Standalone Rating Remains 'A+'
Fitch considers that RasGas's standalone credit quality remains consistent with the 'A+' rating due to its high financial flexibility and strong competitive position within the global LNG industry to withstand major market downturns as is currently taking place. RasGas's technical performance continues to be positive, as demonstrated by high utilisation and reliability factors and stable production levels.

RasGas's 2015 revenues were 38% lower than in 2014 due to lower oil and LNG selling prices, but still very strong at USD 17.4bn. Revenues from condensates and other oil products (about 25% of total) reflected the full decline of oil prices while the decline in revenues from LNG sales was moderated by the contractual pricing formulas in the long-term agreements. Average achieved Brent price from the sale of condensates and other oil products was USD52.5/bbl while average achieved LNG selling price was USD8.94/Mmbtu. Fitch notes a higher share of LNG sold on a spot basis (22%) in 2015, which was mainly due to lower volumes taken by Petronet prior to a pricing formula re-negotiation at the end of 2015. Despite the decline in 2015 revenues, debt metrics remained solid and debt service coverage ratio (DSCR) was 12.7x, above Fitch's base case expectation.

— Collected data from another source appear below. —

-- ==== Sys2Proof/Machine/Regs.lean ====
section
/-!
DEFINITION. The engines of a core by name and number, the x registers of a control sequencer, and the retiring of an instruction (R72).
-/

namespace Sys2Proof.Machine

/-! ## Cores and their engines -/

namespace Core

def eng (k : Core) : Eng → EngSt
  | .fe => k.fe
  | .ma => k.ma
  | .dr => k.dr

def setEng (k : Core) (e : Eng) (g : EngSt) : Core :=
  match e with
  | .fe => { k with fe := g }
  | .ma => { k with ma := g }
  | .dr => { k with dr := g }

def modEng (k : Core) (e : Eng) (f : EngSt → EngSt) : Core := k.setEng e (f (k.eng e))

/-- An x register; x0 reads 0 (R42). -/
def getX (k : Core) (r : BitVec 5) : Word := if r = 0#5 then 0#64 else nth 0#64 k.ct.x r.toNat

/-- Writes an x register; a write to x0 is discarded. -/
def setX (k : Core) (r : BitVec 5) (w : Word) : Core :=
  if r = 0#5 then k else { k with ct := { k.ct with x := fillAt 0#64 k.ct.x r.toNat w } }

/-- The control sequencer goes to `pc` and counts a retired instruction (R72). -/
def retireTo (k : Core) (pc : Word) : Core :=
  { k with ct := { k.ct with pc := pc, instret := k.ct.instret + 1#64, wait := none } }

def retire (k : Core) : Core := k.retireTo (k.ct.pc + 4#64)

end Core

/-- A hart goes to `pc` and counts a retired instruction. -/
def Hart.retireTo (k : Hart) (pc : Word) : Hart := { k with pc := pc, instret := k.instret + 1#64 }

/-- The three engines with their numbers (R37, R83). -/
def engines : List Eng := [.fe, .ma, .dr]

def engNo : Eng → Nat
  | .fe => 1
  | .ma => 2
  | .dr => 3

/-- The engine of a number. -/
def engOf : Nat → Option Eng
  | 1 => some .fe
  | 2 => some .ma
  | 3 => some .dr
  | _ => none

end Sys2Proof.Machine
end

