/-- Taking an exception of the control sequencer (R75), one step: sepc, scause, stval and SPP are set, the level becomes S and the
pc becomes stvec; a waiting instruction is abandoned, the progress word is written (R40), and the engines get their watermark
(R78). -/
def State.enterService (s : State) (c : Nat) (scause stval sepc : Word) : State :=
  ((s.noteProgress c scause).abandon c).modCore c fun k =>
    { k with
      ct := { k.ct with sepc := sepc &&& ~~~3#64, scause := scause, stval := stval, spp := k.ct.sup, sup := true,
                        pc := k.ct.stvec }
      fe := k.fe.watermark k.forkOut
      ma := k.ma.watermark k.forkOut
      dr := k.dr.watermark k.forkOut }

/-- Releases an engine held at the watermark, and ends the count of the watermark of one not held yet (R77, R84; log entry 43). -/
def EngSt.release (g : EngSt) : EngSt := { g with held := false, wmLeft := none }

/-- Does an engine record stand with V = 1? -/
def Core.anyFault (k : Core) : Bool := k.fe.fault.v || k.ma.fault.v || k.dr.fault.v

/-- The frame view lowered by `n` pages, FT and every address within it unchanged (R98). -/
def View.lower (n : Nat) (v : View) : View :=
  if v.kind = .frame then { v with base := v.base - 65536 * n, size := v.size + 65536 * n } else v

/-- The frame view follows the frame object, which the Foreman has extended (R98): by the pages that its storage has gained, where the
view space below it is free (log entry 44). -/
def State.growFrame (s : State) (c : Nat) : State :=
  let k := s.core c
  let now := s.storageBytes (s.cr k.crid 1) / 65536
  let n := now - k.framePages
  let room := k.views.all fun f => f.kind != .frame || (decide (65536 * n ≤ f.base) &&
    k.views.all fun v => v.kind == .frame || decide (f.base ≤ v.base) || decide (v.base + v.size + 65536 * n ≤ f.base))
  if k.framePages = 0 ∨ n = 0 ∨ !room then s else s.setCore c { k with views := k.views.map (View.lower n), framePages := now }

/-- The return from service (R77): level SPP, pc sepc, V and MORE of the CT record cleared, held engines released; on a return to U
with an engine record standing, service is entered again at once with scause 24.  A frame that has grown shows in the view (R98). -/
def State.returnService (s : State) (c : Nat) : State :=
  let s1 := (s.growFrame c).modCore c fun k =>
    { k with
      ct := { k.ct with sup := k.ct.spp, pc := k.ct.sepc, instret := k.ct.instret + 1#64,
                        fault := { k.ct.fault with v := false, more := false } }
      fe := k.fe.release
      ma := k.ma.release
      dr := k.dr.release }
  let k := s1.core c
  if !k.ct.sup && k.anyFault then s1.enterService c 24#64 0#64 k.ct.pc else s1

/-- Has an engine no word to issue: it is stopped or faulted, or ended or held with nothing to issue again (R84)? -/
def EngSt.quiet (g : EngSt) : Bool := g.stopped || g.fault.v || ((g.ended || g.held) && g.redo.isEmpty)

/-- Is a word of the core's engines in flight: issued, and its effect not complete? -/
def Core.flying (k : Core) : Bool := !k.vPend.isEmpty || !k.mq.isEmpty || !k.mrun.isEmpty || !k.loads.isEmpty || !k.stores.isEmpty

/-! ## Releasing what a task holds (R120, R155) -/

namespace State

/-- Releases the pin of a view. -/
def unpinView (s : State) (v : View) : State :=
  match v.back with
  | .version key _ ver => s.unpin key ver
  | _ => s

/-- Releases the pins of a descriptor: that of its object's version and that of its scale object's (R184). -/
def unpinDesc (s : State) (d : List Word) : State :=
  let h := nth 0#64 d 0
  let ver := fld (nth 0#64 d 1) 32 32
  let sh := nth 0#64 d 5
  let s := if h = 0#64 ∨ ver = 0 then s else s.unpin (Handle.key h) ver
  if sh = 0#64 then s else s.unpin (Handle.key sh) (fld (nth 0#64 d 7) 32 32)

/-- Releases the pins of views, descriptors and OPINs of the task on a core, and removes its views (R120, R155). -/
def releasePins (s : State) (c : Nat) : State :=
  let k := s.core c
  let s := k.views.foldl (fun s v => s.unpinView v) s
  let s := k.sd.foldl (fun s d => s.unpinDesc d.2) s
  let s := k.opins.foldl (fun s p => (List.range p.2.2).foldl (fun s _ => s.unpin p.1 p.2.1) s) s
  s.modCore c fun k => { k with views := [], sd := [], opins := [] }

/-- Entries leave the merge window for their banks in the order of their first entry (R234). -/
def flushWindow (s : State) (c : Nat) : State :=
  let k := s.core c
  match k.winBind with
  | none => s
  | some b =>
    let key := Handle.key b.handle
    let l := layoutOf (Handle.home b.handle) (s.entry key)
    let reqs := k.win.map fun e =>
      let t := unlinear l.rank l.ext e.lin
      let base := 0x60000000000 + benchDie l * 2 ^ 32 + l.proot * 4096 % 2 ^ 40
      ({ core := c, crid := k.crid, key := key, gen := Handle.gen b.handle, pa := base + (elemBit l l.ext t).1 / 8, size := 4
         op := b.op, fmt := b.fmt, x := e.val.toNat, cmp := 0, win := true } : BankReq)
    { s with bankq := s.bankq ++ reqs }.modCore c fun k => { k with win := [] }

/-- The updates under way of a task that is gone belong to no task (R235). -/
def disownUpdates (s : State) (crid : Nat) : State :=
  { s with bankq := s.bankq.map fun r => if r.crid = crid then { r with crid := 0 } else r }

/-- Every token, request and booking of power leave of a core is released: a token is free at once (R82, R140, R451). -/
def dropLeave (s : State) (c : Nat) : State :=
  let d := c / 256
  let g := s.gov d
  let s1 := s.setGov d
    { g with held := g.held.filter fun x => x.1 != c
             reqs := g.reqs.filter fun x => x.2.1 != c, books := g.books.filter fun x => x.1 != c }
  let off := fun (e : EngSt) =>
    { e with leaveReq := none, leaveOk := false, tracks := e.tracks.map fun t => { t with token := false } }
  s1.modCore c fun k => { k with fe := off k.fe, ma := off k.ma, dr := off k.dr }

Revenues and cash flows will decline further in 2016 due to lower price expectations as well as the re-negotiation of the contractual formula with Petronet. RasGas expects that the average LNG selling price in 2016 will be USD5.85/Mmbtu assuming USD40/bbl Brent. The share of LNG spot sales is expected to be lower in 2016, but is likely to increase again starting from 2017 onwards as some of the off-take agreements with Korea Gas Corporation (KOGAS, AA-/Stable) and CPC Corporation (A+/Positive) will expire. We do not currently view this as a risk due to RasGas's competitive position within the industry and demonstrated ability to sell on a spot basis.

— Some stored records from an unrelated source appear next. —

-- ==== Sys2Proof/Machine/Sequencing.lean ====
section
/-!
DEFINITION. The common engine words (R89 to R96), and words that are no instruction of their engine (R64).
-/

namespace Sys2Proof.Machine

/-- The fields a common word may use. -/
structure LpUse where
  lvl : Bool := false
  body : Bool := false
  cnt : Bool := false
  imm : Bool := false

/-- Does the word set a field that its form does not use (R47)? -/
def LpUse.breaks (u : LpUse) (f : LpWord) : Bool :=
  (!u.lvl && f.lvl != 0#2) || (!u.body && f.body != 0#14) || (!u.cnt && f.cnt != 0#32) || (!u.imm && f.imm != 0#32)

/-- NOP (R89): one clk, no effect. -/
def execNop (g : Guard) (f : LpWord) (s : State) : Host.Outcome State Fault Refusal :=
  issueWord g 1 (fun _ _ => if LpUse.breaks {} f then some 0x11 else none) (fun _ _ s => .go s) s

/-- The ILLOP checks of LOOP and LOOPR against the loop registers (R90, R93). -/
def loopIllop (n body : Nat) (rot : Bool) (g : EngSt) : Bool :=
  let k := g.place.2
  (g.loops.drop (n + 1)).any (·.active) || decide (g.len - 1 < k + body) ||
    (g.loops.take n).any (fun l => l.active && decide (l.le < k + body)) || (rot && g.rotLevel.isSome)

/-- LOOP and LOOPR at slot `k` (R90): the level's registers, or the skipped body. -/
def setLoop (n body cnt total : Nat) (rot : Bool) (c : Nat) (e : Eng) (s : State) : Iss :=
  let g := (s.core c).eng e
  let k := g.place.2
  if (nth {} g.loops n).active then .flt FCode.loopedit n noElem
  else
    let l : LoopLv := { active := cnt != 0, rot := rot, ls := k + 1, le := k + body, lc := total, cnt := cnt, started := 1 }
    let s1 := s.modEng c e fun g => { g with loops := fillAt {} g.loops n l }
    if cnt = 0 then .skip s1 (k + body)
    else if rot then
      .go (s1.modCore c fun q =>
        (List.range 8).foldl (fun q i => q.writeP (q.rotP (8 + i)) (BitVec.allOnes 1024)
          (if i = 0 then BitVec.allOnes 1024 else 0#1024)) q)
    else .go s1

/-- LOOP (R90). -/
def execLoop (g : Guard) (f : LpWord) (s : State) : Host.Outcome State Fault Refusal :=
  issueWord g 1
    (fun _ en =>
      if LpUse.breaks { lvl := true, body := true, cnt := true } f then some 0x11
      else if f.body = 0#14 ∨ loopIllop f.lvl.toNat f.body.toNat false en then some 0x12
      else none)
    (fun c e s => setLoop f.lvl.toNat f.body.toNat f.cnt.toNat f.cnt.toNat false c e s) s

/-- LOOPR (R93). -/
def execLoopr (g : Guard) (f : LpWord) (s : State) : Host.Outcome State Fault Refusal :=
  let st := f.imm.toNat
  issueWord g 1
    (fun _ en =>
      if f.body = 0#14 ∨ st = 0 ∨ 8 < st ∨ 2 ^ 32 ≤ f.cnt.toNat + st - 1 ∨ loopIllop f.lvl.toNat f.body.toNat true en then some 0x12
      else none)
    (fun c e s => setLoop f.lvl.toNat f.body.toNat f.cnt.toNat (f.cnt.toNat + st - 1) true c e s) s

/-- LBRK (R92): LC of the level. -/
def execLbrk (g : Guard) (f : LpWord) (s : State) : Host.Outcome State Fault Refusal :=
  issueWord g 1 (fun _ _ => if LpUse.breaks { lvl := true, cnt := true } f then some 0x11 else none)
    (fun c e s => .go (s.modEng c e fun en => { en with loops := modAt (fun l => { l with lc := f.cnt.toNat }) en.loops f.lvl.toNat })) s

/-- GWAIT (R94): holds until the slot is resolved. -/
def execGwait (g : Guard) (f : LpWord) (s : State) : Host.Outcome State Fault Refusal :=
  issueWord g 1
    (fun _ _ =>
      if LpUse.breaks { imm := true } f then some 0x11 else if 16 ≤ f.imm.toNat then some 0x12 else none)
    (fun c _ s => if s.guardSeen c (f.imm.truncate 4) = 0#2 then .stall .gwait s else .go s) s

/-- MARK (R95). -/
def execMark (g : Guard) (f : LpWord) (s : State) : Host.Outcome State Fault Refusal :=
  issueWord g 1 (fun _ _ => if LpUse.breaks { imm := true } f then some 0x11 else none)
    (fun c e s => .go (s.modEng c e fun en => { en with mkv := f.imm })) s

/-- Is a DR word in flight one that updates the Bench? -/
def DrStore.updates (w : DrStore) : Bool :=
  match w.work with
  | .update _ _ _ _ | .entries _ | .lost true _ _ _ => true
  | _ => false

/-- Are the updates that a core has issued, for whichever task, all applied (R235, R239)? -/
def updatesApplied (s : State) (c : Nat) : Bool :=
  s.bankq.all (fun r => r.core != c) && !(s.core c).stores.any DrStore.updates

/-- The stream ends (R96): nothing further is fetched, and the rest of the section counts as retired.  In service the ESTOP is the
watermark, at which the engine holds (R78). -/
def endStream (en : EngSt) (v : BitVec 32) : EngSt :=
  { en with mkv := v, ended := true, inSec := false, hold := .none, held := en.held || en.wmLeft.isSome, wmLeft := none
            tracks := en.tracks.map fun t => if t.num = en.secNum then { t with issued := true } else t }

/-- ESTOP (R96).  In DR it first passes the merge window to the banks and waits until every update is applied (R235); a failure
is raised as UNCORR and the flag cleared. -/
def execEstop (g : Guard) (f : LpWord) (s : State) : Host.Outcome State Fault Refusal :=
  issueWord g 1 (fun _ _ => if LpUse.breaks { imm := true } f then some 0x11 else none)
    (fun c e s =>
      if e = .dr then
        let s1 := if (s.core c).stores.any DrStore.updates then s else s.flushWindow c
        if !updatesApplied s1 c then .stall .estop s1
        else if (s1.core c).scFail then .fail (s1.modCore c fun k => { k with scFail := false }) FCode.uncorr 2 noElem
        else .ended (s1.modEng c e fun en => endStream en f.imm)
      else .ended (s.modEng c e fun en => endStream en f.imm)) s

/-- UNASSIGNED_ENGINE_OPCODE (R64): ILLOP with detail 0x0010, or 0x0013 for an NXC met outside a VNEST, whatever its guard. -/
def execUnassignedEngineOpcode (w : BitVec 96) (s : State) : Host.Outcome State Fault Refusal :=
  match s.agent with
  | .seq c (.eng e) =>
    .next (s.issueFault c e FCode.illop (if e = .ma ∧ w.extractLsb' 88 8 = 0xFE#8 then 0x13 else 0x10) noElem)
  | _ => .next s

end Sys2Proof.Machine
end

Fitch expects debt metrics to remain solid, helped by the implementation of some operating cost savings. Under the conservative Fitch rating case, which now assumes long-term stress case oil price of USD40/bbl as well as output and cost stresses, the average DSCR over the remaining debt life until 2027 is 5.9x. We estimated in our January 2016 report that RasGas's break-even prices for servicing its senior debt are around USD 20/bbl for oil and USD2/Mmbtu for LNG over 2016-2018, rising to USD28/bbl and USD2.8/Mmbtu in 2019 when bullet debt repayment is due (see Fitch: Rated O&G Infrastructure Projects Can Withstand USD 20 Oil).

Peers
Nakilat Inc is a vessel operator servicing the Qatari LNG industry and its senior debt is rated 'A+'/Stable, two notches down from Qatar's rating. Dolphin Energy Limited extracts gas from the same offshore field in Qatar, but exports it via a subsea pipeline to Abu Dhabi, mostly under long-term fixed-priced contracts. Dolphin Energy Limited is currently rated 'A+'/Stable on a standalone basis.

RATING SENSITIVITIES
A change in Qatar's rating could lead to a corresponding rating action on RasGas's bonds. However, an upgrade could be constrained by the absence of explicit legal ties.

SUMMARY OF CREDIT
RasGas (II) and RasGas (3) operate three 4.7mtpa LNG trains (Trains 3, 4 and 5 - RasGas (II)) and two 7.8 mtpa LNG trains (Trains 6 & 7 - RasGas 3) at the Ras Laffan Industrial City of Qatar. RasGas's aggregated notional capacity is 29.7mtpa. The project derives its revenues from the sale of LNG and the rest from associated products (primarily condensates and LPG). LNG is mostly sold under 20 to 25 years "take-or-pay" sale and purchase agreements to a diversified pool of offtakers. Associated products are sold in the global markets at prevailing market prices.